For #76's persistent memory, each episode needs an ID:
- Sequential: episode_1, episode_2, ...
- Timestamped: episode_20260223_143022
- Both Godot and Python must agree on the current episode ID
5. Can episodes chain automatically?
For the learning progression demo (#76), users want to run 5+ episodes and watch improvement:
python run.py --scenario foraging --episodes 5This requires: auto-restart, episode boundary signaling, and Python-side orchestration.
Proposed Protocol
Episode State Machine
WAITING → RUNNING → ENDED → (auto) WAITING
| | |
| tick_advanced |
| observations |
| tool_calls |
| | |
| end_condition |
| met |
| | |
| v |
| ENDED --------+--→ save persistent memory
| | generate episode summary
| v
+---- WAITING (reset scene, increment episode_id)
IPC Messages
Godot → Python (episode end):
Include in final observation or as a separate message:
{
"episode_ended": true,
"episode_id": 3,
"reason": "objective_complete",
"final_score": 85,
"ticks_elapsed": 247,
"metrics": {
"resources_collected": 7,
"damage_taken": 15,
"distance_traveled": 142.5,
"exploration_pct": 0.78
}
}Python → Godot (episode control):
New endpoints or CLI args:
POST /reset — restart current scenario
POST /configure — set episode params (tick_limit, auto_restart)

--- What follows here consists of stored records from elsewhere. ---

/-! ## `Draw` (spec/43_display.md R203) -/

theorem exec_draw_eq_next {x y : RegNum} {n : Fin 16} :
    exec (.draw x y n) s = .next t ↔ s.RangeOk n.val ∧
      t = ((s.setPix (s.pix.draw (s.sprite x y n)).plane).setFlag (s.pix.draw (s.sprite x y n)).collision).setPc (s.pc + 2) :=
  State.guardRange_eq_next.trans (and_congr_right' (State.advance_eq_next ..))

/-- Every pixel is XORed with whether the sprite covers it. -/
theorem pixel_of_exec_draw {x y : RegNum} {n : Fin 16} (h : exec (.draw x y n) s = .next t) (row : Fin 32) (col : Fin 64) :
    t.pix.pixel row col = (s.pix.pixel row col != (s.sprite x y n).covers row col) := by
  obtain ⟨-, rfl⟩ := exec_draw_eq_next.1 h
  refine Blit.rows_pixel _ _ row col _ _ _ ?_
  rw [State.sprite_rows_length]
  omega

/-- A pixel that went from 1 to 0 is a covered pixel that was 1. -/
theorem collides_iff_of_exec_draw {x y : RegNum} {n : Fin 16} (h : exec (.draw x y n) s = .next t) :
    (∃ row col, s.pix.pixel row col = true ∧ t.pix.pixel row col = false) ↔
      ∃ row col, SpriteCovers s x y n row col ∧ s.pix.pixel row col = true := by
  refine exists_congr fun row => exists_congr fun col => ?_
  rw [pixel_of_exec_draw h, ← State.sprite_covers_iff]
  cases s.pix.pixel row col <;> simp

/-- Settles O36: every clause about pixels, the flag's too, reads off the exclusive OR of each pixel with its cover. -/
theorem drawFlipsTheCoveredPixels : Obligations.DrawFlipsTheCoveredPixels := by
  unfold Obligations.DrawFlipsTheCoveredPixels
  intro s x y n hok
  have hnext : exec (.draw x y n) s = .next _ := exec_draw_eq_next.2 ⟨hok, rfl⟩
  refine ⟨_, hnext, fun row col hcov => ?flipped, fun row col hcov => ?kept, ?flag, rfl, exec_regsKeptBut hnext,
    exec_nextKeptBut _ s _ hnext, State.execOutput_of_next hnext⟩
  case flipped => rw [pixel_of_exec_draw hnext, (State.sprite_covers_iff ..).2 hcov, Bool.bne_true]
  case kept =>
    rw [← State.sprite_covers_iff, Bool.not_eq_true] at hcov
    rw [pixel_of_exec_draw hnext, hcov, Bool.bne_false]
  case flag =>
    rw [← collides_iff_of_exec_draw hnext]
    exact isFlag_of_exec_draw hnext

/-! ## `Draw` after `Draw` (spec/43_display.md R207) -/

/-- The sprite is a matter of `I`, the two registers and memory alone. -/
theorem State.sprite_congr {x y : RegNum} (hi : u.i = s.i) (hx : u.reg x = s.reg x) (hy : u.reg y = s.reg y)
    (hmem : ∀ a, u.mem.read a = s.mem.read a) (n : Fin 16) : u.sprite x y n = s.sprite x y n := by
  simp [State.sprite, Memory.readList, hi, hx, hy, hmem]

/-- Settles O37: both draws XOR each pixel with the same cover. -/
theorem drawTwiceRestoresThePlane : Obligations.DrawTwiceRestoresThePlane := by
  unfold Obligations.DrawTwiceRestoresThePlane
  intro s t u x y n hdraw hpix hi hx hy hmem
  obtain ⟨hok, -⟩ := exec_draw_eq_next.1 hdraw
  obtain ⟨w, hagain⟩ : ∃ w, exec (.draw x y n) u = .next w := ⟨_, exec_draw_eq_next.2 ⟨by rwa [State.RangeOk, hi], rfl⟩⟩
  refine ⟨w, hagain, Plane.ext_pixel fun row col => ?_⟩
  have hsprite : u.sprite x y n = s.sprite x y n := State.sprite_congr hi hx hy hmem n
  calc w.pix.pixel row col
      = (t.pix.pixel row col != (s.sprite x y n).covers row col) := by rw [pixel_of_exec_draw hagain, hpix, hsprite]
    _ = ((s.pix.pixel row col != (s.sprite x y n).covers row col) != (s.sprite x y n).covers row col) := by
      rw [pixel_of_exec_draw hdraw]
    _ = s.pix.pixel row col := by simp
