-- ==== Sys2Proof/WellFormed.lean ====
section
/-! DEFINITION. Which command words are legal: the field checks of format C (30_encoding.md R70, R74). Every term of
`Instr` is well formed by its type (SG.FORCE's operand is one bit), so the checks are on the three fields of a word. -/

namespace Sys2Proof

/-- The three fields of a command word (R70). -/
structure CommandFields where
  /-- OP, bits 7:4. -/
  op : BitVec 4
  /-- RSV, bits 3:1. -/
  rsv : BitVec 3
  /-- B, bit 0. -/
  b : Bool
deriving DecidableEq, Repr

/-- The fields of a word, by their bit positions (R70). -/
def CommandFields.ofWord (w : CmdWord) : CommandFields :=
  { op := w.extractLsb' 4 4, rsv := w.extractLsb' 1 3, b := w.getLsbD 0 }

/-- OP is one of the six operation codes 0x0 to 0x5 (R72, R74). -/
def CommandFields.opDefined (f : CommandFields) : Bool := decide (f.op.toNat ≤ 5)

/-- RSV is 0b000 (R70, R74). -/
def CommandFields.reservedClear (f : CommandFields) : Bool := f.rsv == 0

/-- B is 0 for every OP but that of SG.FORCE, 0x5 (R70, R74). -/
def CommandFields.operandPlaced (f : CommandFields) : Bool := !f.b || f.op == 5

/-- A legal command word: all three checks of R74 hold. -/
def CommandFields.wf (f : CommandFields) : Bool := f.opDefined && f.reservedClear && f.operandPlaced

end Sys2Proof
end

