/-- R107, SG.ADVANCE: word 0x40; in IDLE the LFSR is advanced once and nothing else changes, EXPECTED becomes the old LFSR[14];
while busy it is refused; the corner cases 0x0000 and 0x8000 and the example 0xFF00. -/
def Obligations.SgAdvanceShiftsTheLfsrOnce : Prop :=
  decode 0x40 = .ok .sgAdvance ∧
  (∀ s : State,
    (s.regs.phase = .idle → ∃ l : Lfsr,
      exec .sgAdvance s = .next { s with regs := { s.regs with lfsr := l } } ∧
      l.getLsbD 0 = (s.regs.lfsr.getLsbD 7 != s.regs.lfsr.getLsbD 11) ∧
      (∀ i, i < 15 → l.getLsbD (i + 1) = s.regs.lfsr.getLsbD i) ∧
      expected { s.regs with lfsr := l } = s.regs.lfsr.getLsbD 14) ∧
    (s.regs.phase ≠ .idle → exec .sgAdvance s = .refused .commandWhileBusy)) ∧
  advance 0x0000 = 0x0000 ∧ advance 0x8000 = 0x0000 ∧ advance 0xFF00 = 0xFE01

/-- R108, SG.FORCE b: words 0x50 and 0x51; in IDLE cell[15] becomes b and nothing else changes, EXPECTED becomes b; forcing the
value it holds changes nothing; a following SG.ADVANCE gives a state that does not depend on b; while busy it is refused; the
example 0xFFFF. -/
def Obligations.SgForceWritesCell15 : Prop :=
  decode 0x50 = .ok (.sgForce false) ∧ decode 0x51 = .ok (.sgForce true) ∧
  (∀ (b : Bool) (s : State),
    (s.regs.phase = .idle → ∃ l : Lfsr,
      exec (.sgForce b) s = .next { s with regs := { s.regs with lfsr := l } } ∧
      l.getLsbD 15 = b ∧ (∀ i, i < 15 → l.getLsbD i = s.regs.lfsr.getLsbD i) ∧
      expected { s.regs with lfsr := l } = b ∧
      exec .sgAdvance { s with regs := { s.regs with lfsr := l } } = exec .sgAdvance s) ∧
    (s.regs.phase = .idle → s.regs.lfsr.getLsbD 15 = b → exec (.sgForce b) s = .next s) ∧
    (s.regs.phase ≠ .idle → exec (.sgForce b) s = .refused .commandWhileBusy)) ∧
  forceOverride false 0xFFFF = 0x7FFF

/-- R111, derived in the spec from R102 and R104: cells 0 to 14 after an advance depend only on cells 0 to 14 before it, so an
override that an advance follows changes no later state and no later expected bit. -/
def Obligations.ForcedCellNeverFeedsBack : Prop :=
  (∀ l : Lfsr, (advance l).getLsbD 0 = (l.getLsbD 7 != l.getLsbD 11) ∧
    ∀ j, 1 ≤ j → j ≤ 14 → (advance l).getLsbD j = l.getLsbD (j - 1)) ∧
  (∀ l m : Lfsr, (∀ i, i < 15 → l.getLsbD i = m.getLsbD i) →
    ∀ i, i < 15 → (advance l).getLsbD i = (advance m).getLsbD i) ∧
  (∀ (b : Bool) (l : Lfsr), advance (forceOverride b l) = advance l) ∧
  (∀ (b : Bool) (l : Lfsr) (k : Nat), peek (advances (k + 1) (forceOverride b l)) = peek (advances (k + 1) l)) ∧
  (∀ l m : Lfsr, (∀ i, i < 15 → l.getLsbD i = m.getLsbD i) → advance l = advance m)

/-- R110, derived in the spec from R101, R102 and R105: the states from the seed, their feedback bits, a transient of 4 states that never recur, then a cycle of 28 distinct
states; the expected bits from k = 4 on have period 28 and no shorter one; the first 64 of them. -/
def Obligations.ExpectedBitsHavePeriod28 : Prop :=
  (List.range 33).map seqState =
    [0xFFFF, 0xFFFE, 0xFFFC, 0xFFF8, 0xFFF0, 0xFFE0, 0xFFC0, 0xFF80, 0xFF00, 0xFE01, 0xFC03] ++
    [0xF807, 0xF00F, 0xE01E, 0xC03C, 0x8078, 0x00F0, 0x01E1, 0x03C3, 0x0787, 0x0F0F, 0x1E1F] ++
    [0x3C3F, 0x787F, 0xF0FF, 0xE1FF, 0xC3FF, 0x87FF, 0x0FFF, 0x1FFE, 0x3FFC, 0x7FF8, 0xFFF0] ∧
  (∀ k, k ≤ 32 → (feedback (seqState k) = true ↔ (8 ≤ k ∧ k ≤ 11) ∨ (16 ≤ k ∧ k ≤ 27))) ∧
  (∀ k, 4 ≤ k → seqState (k + 28) = seqState k) ∧
  (∀ j k, j < 32 → k < 32 → seqState j = seqState k → j = k) ∧
  (∀ j k, j < 4 → j ≠ k → seqState k ≠ seqState j) ∧
  (∀ p, 0 < p → p < 28 → ∃ k, 4 ≤ k ∧ seqBit (k + p) ≠ seqBit k) ∧
  (∀ k, k < 64 → (seqBit k = false ↔
    (16 ≤ k ∧ k ≤ 23) ∨ (28 ≤ k ∧ k ≤ 31) ∨ (44 ≤ k ∧ k ≤ 51) ∨ (56 ≤ k ∧ k ≤ 59)))

/-- The 62 values of R112, derived in the spec: the all-zero state is a fixed point of advance; the set holds the seed, is closed under advance and
both overrides and has exactly 62 members; states 3 and 31 are each other's flips; cells 0 to 14 are never all zero and their
smallest value is 0x0078. -/
def Obligations.SixtyTwoLfsrValues : Prop :=
  feedback 0x0000 = false ∧ advance 0x0000 = 0x0000 ∧
  0xFFFF ∈ reachableLfsr ∧ reachableLfsr.dedup.length = 62 ∧
  (∀ l ∈ reachableLfsr, advance l ∈ reachableLfsr ∧ ∀ b, forceOverride b l ∈ reachableLfsr) ∧
  forceOverride false (seqState 3) = seqState 31 ∧ forceOverride true (seqState 31) = seqState 3 ∧
  (∀ l ∈ reachableLfsr, 0x0078 ≤ (l &&& 0x7FFF).toNat) ∧ (∃ l ∈ reachableLfsr, (l &&& 0x7FFF).toNat = 0x0078)

/-- From RST, whatever the environment presents afterwards, the LFSR is always one of the 62 values, so it is never 0x0000
(R112, derived in the spec). -/
def Obligations.LfsrStaysAmongThe62Values : Prop :=
  ∀ (p : Ports) (ps : List Ports) (s t : State), p.rst = true → runOn (p :: ps) s = .next t →
    t.regs.lfsr ∈ reachableLfsr ∧ t.regs.lfsr ≠ 0
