-- ==== Sys2Proof/Tests/Slice0.lean ====
section
/-! SUPPORT. The model's own tests. Expected values are those of 95_test_vectors.md (the vector is named at each test) or the
spec's own encodings. After the tests, one witness for each statement that has hypotheses: a concrete state that meets them. -/

namespace Sys2Proof.Tests

open Sys2Proof Sys2Proof.Machine

/-! ### Helpers -/

/-- A state after a reset with the given registers and ports. -/
def stateWith (r : Regs) (p : Ports) : State := { regs := r, rstSeen := true, ports := p, script := [], draws := 0 }

/-- Ports that present a command, the two lines at 0. -/
def presenting (w : CmdWord) : Ports := { Ports.quiet with cmd := w }

/-- Poll ports: NOP and the two levels. -/
def polling (clk data : Bool) : Ports := { Ports.quiet with clk := clk, data := data }

/-- Ports that present MEASURE with a configuration. -/
def measuring (cp dp : Bool) (idx : LenIdx) (th : Thresh) : Ports :=
  { Ports.quiet with cmd := 0x10, cfgClkPol := cp, cfgDataPol := dp, cfgLenIdx := idx, cfgThresh := th }

/-- The registers a step leaves, if it leaves a state. -/
def regsAfter : Host.Outcome State Fault Refusal → Option Regs
  | .next s => some s.regs
  | .fault _ => none
  | .refused _ => none

/-- The reason a step is refused, if it is. -/
def refusalOf : Host.Outcome State Fault Refusal → Option Refusal
  | .next _ => none
  | .fault _ => none
  | .refused r => some r

/-- A step on registers and ports. -/
def stepRegs (r : Regs) (p : Ports) : Option Regs := regsAfter (step (stateWith r p))

/-- Registers in a running sync phase with THRESH = 4 (V-SY1). -/
def syncing (l : Lfsr) (n : Count) (ph : Phase) : Regs :=
  { Regs.reset with lfsr := l, matchCnt := n, phase := ph, thresh := 4 }

/-- Registers in a running count phase with THRESH = 8 and 1000 bits (V-MC8). -/
def counting (l : Lfsr) (n : Count) (ph : Phase) : Regs :=
  { Regs.reset with lfsr := l, matchCnt := 8, countBits := n, phase := ph, lock := true, thresh := 8 }

/-- Registers after P2: a completed measurement. -/
def completed : Regs :=
  { Regs.reset with lfsr := 0x0FFF, matchCnt := 8, countBits := 1000, lock := true, result := .complete, thresh := 8 }

/-! ### Parameters: R9's rows agree with each other -/

theorem test_params : Param.lenTable.length = Param.lenCount ∧ Param.seed = BitVec.allOnes Param.nCells ∧
    Param.outCell + 1 = Param.nCells := by decide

--episodes N — run N episodes then quit
--tick-limit 500 — max ticks per episode
Godot-Side Changes
- Add end conditions to
base_scene_controller.gd(configurable per scenario) - Add
episode_idtracking (increment on reset) - Add auto-restart logic (configurable delay)
- Include episode metadata in observations
Python-Side Changes
- SDK
AgentArenaclass gains episode lifecycle hooks:on_episode_start(episode_id)on_episode_end(episode_id, summary)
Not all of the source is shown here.